Flakes of wood and shards of varnish drop into my memory as he speaks. The screams of strings snapping and the wailing of the fractured wood won’t leave me. I am fighting for breath.
“I called a locksmith; they’ve made good the shop front . . .”
He was obviously going to add that everything is safe, before his voice trailed off as he realized there is nothing left to save. I have destroyed it.
“Mr. Williams?”
This is the worst of my pain. This is the worst moment of my life.
“Alan’s violin? It was on the workbench.”

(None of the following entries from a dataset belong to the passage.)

-- ==== Sys2Proof/Laws/Security.lean ====
section
/-! SUPPORT. What the operations of Machine/Security.lean change at most, each one's lemma. -/

namespace Sys2Proof.Machine

theorem modMgt_moves {A : Nat} {s0 : State} (s : State) (f : MgtState → MgtState) (hM : Moves A s0 s) (hf : ∀ m, (f m).stored = m.stored) (hA : Sub 65536 A) :
    Moves A s0 (modMgt s f) := withMgt_moves hM (fun h => by rw [hf]; exact h) hA

theorem measureFw_moves {A : Nat} {s0 : State} (s : State) (image : List Byte) (hM : Moves A s0 s) (hA : Sub 65536 A) : Moves A s0 (measureFw s image) := by
  unfold measureFw
  try dsimp -proj only []
  repeat' first
    | with_reducible exact ‹Moves _ _ _›
    | with_reducible exact Sub.trans (by decide) hA
    | with_reducible refine modMgt_moves _ _ ?_ (fun _ => rfl) ?_
    | with_reducible refine Runs.next ?_
    | with_reducible refine ite_moves (fun _ => ?_) (fun _ => ?_)
    | split

theorem measureCfg_moves {A : Nat} {s0 : State} (s : State) (bytes : List Byte) (hM : Moves A s0 s) (hA : Sub 65536 A) : Moves A s0 (measureCfg s bytes) := by
  unfold measureCfg
  try dsimp -proj only []
  repeat' first
    | with_reducible exact ‹Moves _ _ _›
    | with_reducible exact Sub.trans (by decide) hA
    | with_reducible refine modMgt_moves _ _ ?_ (fun _ => rfl) ?_
    | with_reducible refine Runs.next ?_
    | with_reducible refine ite_moves (fun _ => ?_) (fun _ => ?_)
    | split

theorem measureDbg_moves {A : Nat} {s0 : State} (s : State) (code : Nat) (hM : Moves A s0 s) (hA : Sub 65536 A) : Moves A s0 (measureDbg s code) := by
  unfold measureDbg
  try dsimp -proj only []
  repeat' first
    | with_reducible exact ‹Moves _ _ _›
    | with_reducible exact Sub.trans (by decide) hA
    | with_reducible refine modMgt_moves _ _ ?_ (fun _ => rfl) ?_
    | with_reducible refine Runs.next ?_
    | with_reducible refine ite_moves (fun _ => ?_) (fun _ => ?_)
    | split

theorem debugEnter_moves {A : Nat} {s0 : State} (v : Nat) (s : State) (hM : Moves A s0 s) (hA : Sub 7588550360256754183279148073529370729071901715047420004889892373116547453759619970 A) : Moves A s0 (debugEnter v s).st := by
  unfold debugEnter
  try dsimp -proj only []
  repeat' first
    | with_reducible exact ‹Moves _ _ _›
    | with_reducible exact Sub.trans (by decide) hA
    | with_reducible apply Ans_refuse_moves
    | with_reducible apply measureDbg_moves
    | with_reducible apply setReg_moves
    | with_reducible apply bump_moves
    | with_reducible apply Ans_ok_moves
    | with_reducible apply raise_moves
    | with_reducible refine modMgt_moves _ _ ?_ (fun _ => rfl) ?_
    | with_reducible exact page_dbgMode
    | with_reducible exact page_dbgEntries
    | with_reducible refine Runs.next ?_
    | with_reducible refine ite_ans (fun _ => ?_) (fun _ => ?_)
    | with_reducible refine ite_moves (fun _ => ?_) (fun _ => ?_)
    | split
    | dsimp only []

theorem debugLeave_moves {A : Nat} {s0 : State} (s : State) (hM : Moves A s0 s) (hA : Sub 7588550360256754183279148073529370729071901715047420004889892373116547453759619970 A) : Moves A s0 (debugLeave s) := by
  unfold debugLeave
  try dsimp -proj only []
  repeat' first
    | with_reducible exact ‹Moves _ _ _›
    | with_reducible exact Sub.trans (by decide) hA
    | with_reducible apply raise_moves
    | with_reducible apply measureDbg_moves
    | with_reducible apply setReg_moves
    | with_reducible exact page_dbgMode
    | with_reducible refine Runs.next ?_
    | with_reducible refine ite_moves (fun _ => ?_) (fun _ => ?_)
    | split

theorem debugExit_moves {A : Nat} {s0 : State} (v : Nat) (s : State) (hM : Moves A s0 s) (hA : Sub 7588550360256754183279148073529370729071901715047420004889892373116547453759619970 A) : Moves A s0 (debugExit v s).st := by
  unfold debugExit
  try dsimp -proj only []
  repeat' first
    | with_reducible exact ‹Moves _ _ _›
    | with_reducible exact Sub.trans (by decide) hA
    | with_reducible apply Ans_refuse_moves
    | with_reducible apply Ans_ok_moves
    | with_reducible apply debugLeave_moves
    | with_reducible refine Runs.next ?_
    | with_reducible refine ite_ans (fun _ => ?_) (fun _ => ?_)
    | with_reducible refine ite_moves (fun _ => ?_) (fun _ => ?_)
    | split
    | dsimp only []

theorem setOwnerKey_moves {A : Nat} {s0 : State} (s : State) (key : Nat) (hM : Moves A s0 s) (hA : Sub 95780971304118053647396689196894471550123784813249410 A) : Moves A s0 (setOwnerKey s key) := by
  unfold setOwnerKey
  try dsimp -proj only []
  repeat' first
    | with_reducible exact ‹Moves _ _ _›
    | with_reducible exact Sub.trans (by decide) hA
    | with_reducible apply raise_moves
    | with_reducible apply measureCfg_moves
    | with_reducible apply setReg_moves
    | with_reducible exact page_secOwnerKey
    | with_reducible refine Runs.next ?_
    | with_reducible refine ite_moves (fun _ => ?_) (fun _ => ?_)
    | split

theorem ownerKeyPlain_moves {A : Nat} {s0 : State} (p : Path) (key : Nat) (s : State) (hM : Moves A s0 s) (hA : Sub 95780971304118053647396689196894471550123784813249410 A) : Moves A s0 (ownerKeyPlain p key s).st := by
  unfold ownerKeyPlain
  try dsimp -proj only []
  repeat' first
    | with_reducible exact ‹Moves _ _ _›
    | with_reducible exact Sub.trans (by decide) hA
    | with_reducible apply Ans_refuse_moves
    | with_reducible apply Ans_ok_moves
    | with_reducible apply setOwnerKey_moves
    | with_reducible exact page_secOwnerKey
    | with_reducible refine Runs.next ?_
    | with_reducible refine ite_ans (fun _ => ?_) (fun _ => ?_)
    | with_reducible refine ite_moves (fun _ => ?_) (fun _ => ?_)
    | split
    | dsimp only []

theorem ownerKeySigned_moves {A : Nat} {s0 : State} (key : Nat) (s : State) (hM : Moves A s0 s) (hA : Sub 95780971304118053647396689196894471550123784813249410 A) : Moves A s0 (ownerKeySigned key s).st := by
  unfold ownerKeySigned
  try dsimp -proj only []
  repeat' first
    | with_reducible exact ‹Moves _ _ _›
    | with_reducible exact Sub.trans (by decide) hA
    | with_reducible apply Ans_ok_moves
    | with_reducible apply setOwnerKey_moves
    | with_reducible refine Runs.next ?_
    | with_reducible refine ite_ans (fun _ => ?_) (fun _ => ?_)
    | with_reducible refine ite_moves (fun _ => ?_) (fun _ => ?_)
    | split
    | dsimp only []

theorem ownerRelease_moves {A : Nat} {s0 : State} (serial : Nat) (s : State) (hM : Moves A s0 s) (hA : Sub 7588550360256754183279148073625151700376019768694816694086786697092718648896095106 A) : Moves A s0 (ownerRelease serial s).st := by
  unfold ownerRelease
  try dsimp -proj only []
  repeat' first
    | with_reducible exact ‹Moves _ _ _›
    | with_reducible exact Sub.trans (by decide) hA
    | with_reducible apply Ans_refuse_moves
    | with_reducible apply Ans_ok_moves
    | with_reducible apply debugLeave_moves
    | with_reducible apply setOwnerKey_moves
    | with_reducible exact page_idSerial
    | with_reducible refine Runs.next ?_
    | with_reducible refine ite_ans (fun _ => ?_) (fun _ => ?_)
    | with_reducible refine ite_moves (fun _ => ?_) (fun _ => ?_)
    | split
    | dsimp only []

theorem minSvnWrite_moves {A : Nat} {s0 : State} (v : Nat) (s : State) (hM : Moves A s0 s) (hA : Sub 95780971304118053647396689196894323976171195136475136 A) : Moves A s0 (minSvnWrite v s).st := by
  unfold minSvnWrite
  try dsimp -proj only []
  repeat' first
    | with_reducible exact ‹Moves _ _ _›
    | with_reducible exact Sub.trans (by decide) hA
    | with_reducible apply Ans_refuse_moves
    | with_reducible apply Ans_ok_moves
    | with_reducible apply setReg_moves
    | with_reducible exact page_secMinSvn
    | with_reducible exact page_idFwSvn
    | with_reducible refine Runs.next ?_
    | with_reducible refine ite_ans (fun _ => ?_) (fun _ => ?_)
    | with_reducible refine ite_moves (fun _ => ?_) (fun _ => ?_)
    | split
    | dsimp only []

theorem attestNonceWrite_moves {A : Nat} {s0 : State} (nonce : Nat) (s : State) (hM : Moves A s0 s) (hA : Sub 95780971304118053647396689196894323976171195136540672 A) : Moves A s0 (attestNonceWrite nonce s).st := by
  unfold attestNonceWrite
  try dsimp -proj only []
  repeat' first
    | with_reducible exact ‹Moves _ _ _›
    | with_reducible exact Sub.trans (by decide) hA
    | with_reducible apply Ans_ok_moves
    | with_reducible refine modMgt_moves _ _ ?_ (fun _ => rfl) ?_
    | with_reducible apply setReg_moves
    | with_reducible exact page_secAttestState
    | with_reducible exact page_secAttestLen
    | with_reducible refine Runs.next ?_
    | with_reducible refine ite_ans (fun _ => ?_) (fun _ => ?_)
    | with_reducible refine ite_moves (fun _ => ?_) (fun _ => ?_)
    | split
    | dsimp only []

theorem fwVerify_moves {A : Nat} {s0 : State} (s : State) (hM : Moves A s0 s) (hA : Sub 2251799813685248 A) : Moves A s0 (fwVerify s).st := by
  unfold fwVerify
  try dsimp -proj only []
  repeat' first
    | with_reducible exact ‹Moves _ _ _›
    | with_reducible exact Sub.trans (by decide) hA
    | with_reducible apply Ans_refuse_moves
    | with_reducible apply Ans_ok_moves
    | with_reducible apply setReg_moves
    | with_reducible exact page_fwState
    | with_reducible refine Runs.next ?_
    | with_reducible refine ite_ans (fun _ => ?_) (fun _ => ?_)
    | with_reducible refine ite_moves (fun _ => ?_) (fun _ => ?_)
    | split
    | dsimp only []

theorem fwCommit_moves {A : Nat} {s0 : State} (v : Nat) (s : State) (hM : Moves A s0 s) (hA : Sub 2251799813750784 A) : Moves A s0 (fwCommit v s).st := by
  unfold fwCommit
  try dsimp -proj only []
  repeat' first
    | with_reducible exact ‹Moves _ _ _›
    | with_reducible exact Sub.trans (by decide) hA
    | with_reducible apply Ans_refuse_moves
    | with_reducible apply Ans_ok_moves
    | with_reducible refine modMgt_moves _ _ ?_ (fun _ => rfl) ?_
    | with_reducible apply setReg_moves
    | with_reducible exact page_fwState
    | with_reducible refine Runs.next ?_
    | with_reducible refine ite_ans (fun _ => ?_) (fun _ => ?_)
    | with_reducible refine ite_moves (fun _ => ?_) (fun _ => ?_)
    | split
    | dsimp only []

theorem cfgWrite_moves {A : Nat} {s0 : State} (len : Nat) (s : State) (hM : Moves A s0 s) (hA : Sub 281474976776192 A) : Moves A s0 (cfgWrite len s).st := by
  unfold cfgWrite
  try dsimp -proj only []
  repeat' first
    | with_reducible exact ‹Moves _ _ _›
    | with_reducible exact Sub.trans (by decide) hA
    | with_reducible apply Ans_refuse_moves
    | with_reducible apply Ans_ok_moves
    | with_reducible refine modMgt_moves _ _ ?_ (fun _ => rfl) ?_
    | with_reducible apply setReg_moves
    | with_reducible exact page_cfgStageAddr
    | with_reducible exact page_cfgState
    | with_reducible refine Runs.next ?_
    | with_reducible refine ite_ans (fun _ => ?_) (fun _ => ?_)
    | with_reducible refine ite_moves (fun _ => ?_) (fun _ => ?_)
    | split
    | dsimp only []

end Sys2Proof.Machine
end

He shakes his head. It is one death too many; there are no words.
* * *
Nadia speaks in whispers through the dark. Her voice is soft but intended to wake me up. She calls my name gently and sits down on the edge of my bed.
“Are you awake?”
“Yes.”
She lies back on the pillow, on top of the covers, and shuffles herself down the bed so she is lying next to me, perched on the very edge.
“I was really scared.”
I haven’t heard this voice for years. The angry fledgling-adult Nadia is gone; this is the voice from inside her, beneath the barricade. “I thought you were going to die.”
“I’m really sorry.”
She sniffs and I can hear that she is stifling tears. I tug the corner of the thick duvet. I feel the weight of her in its resistance.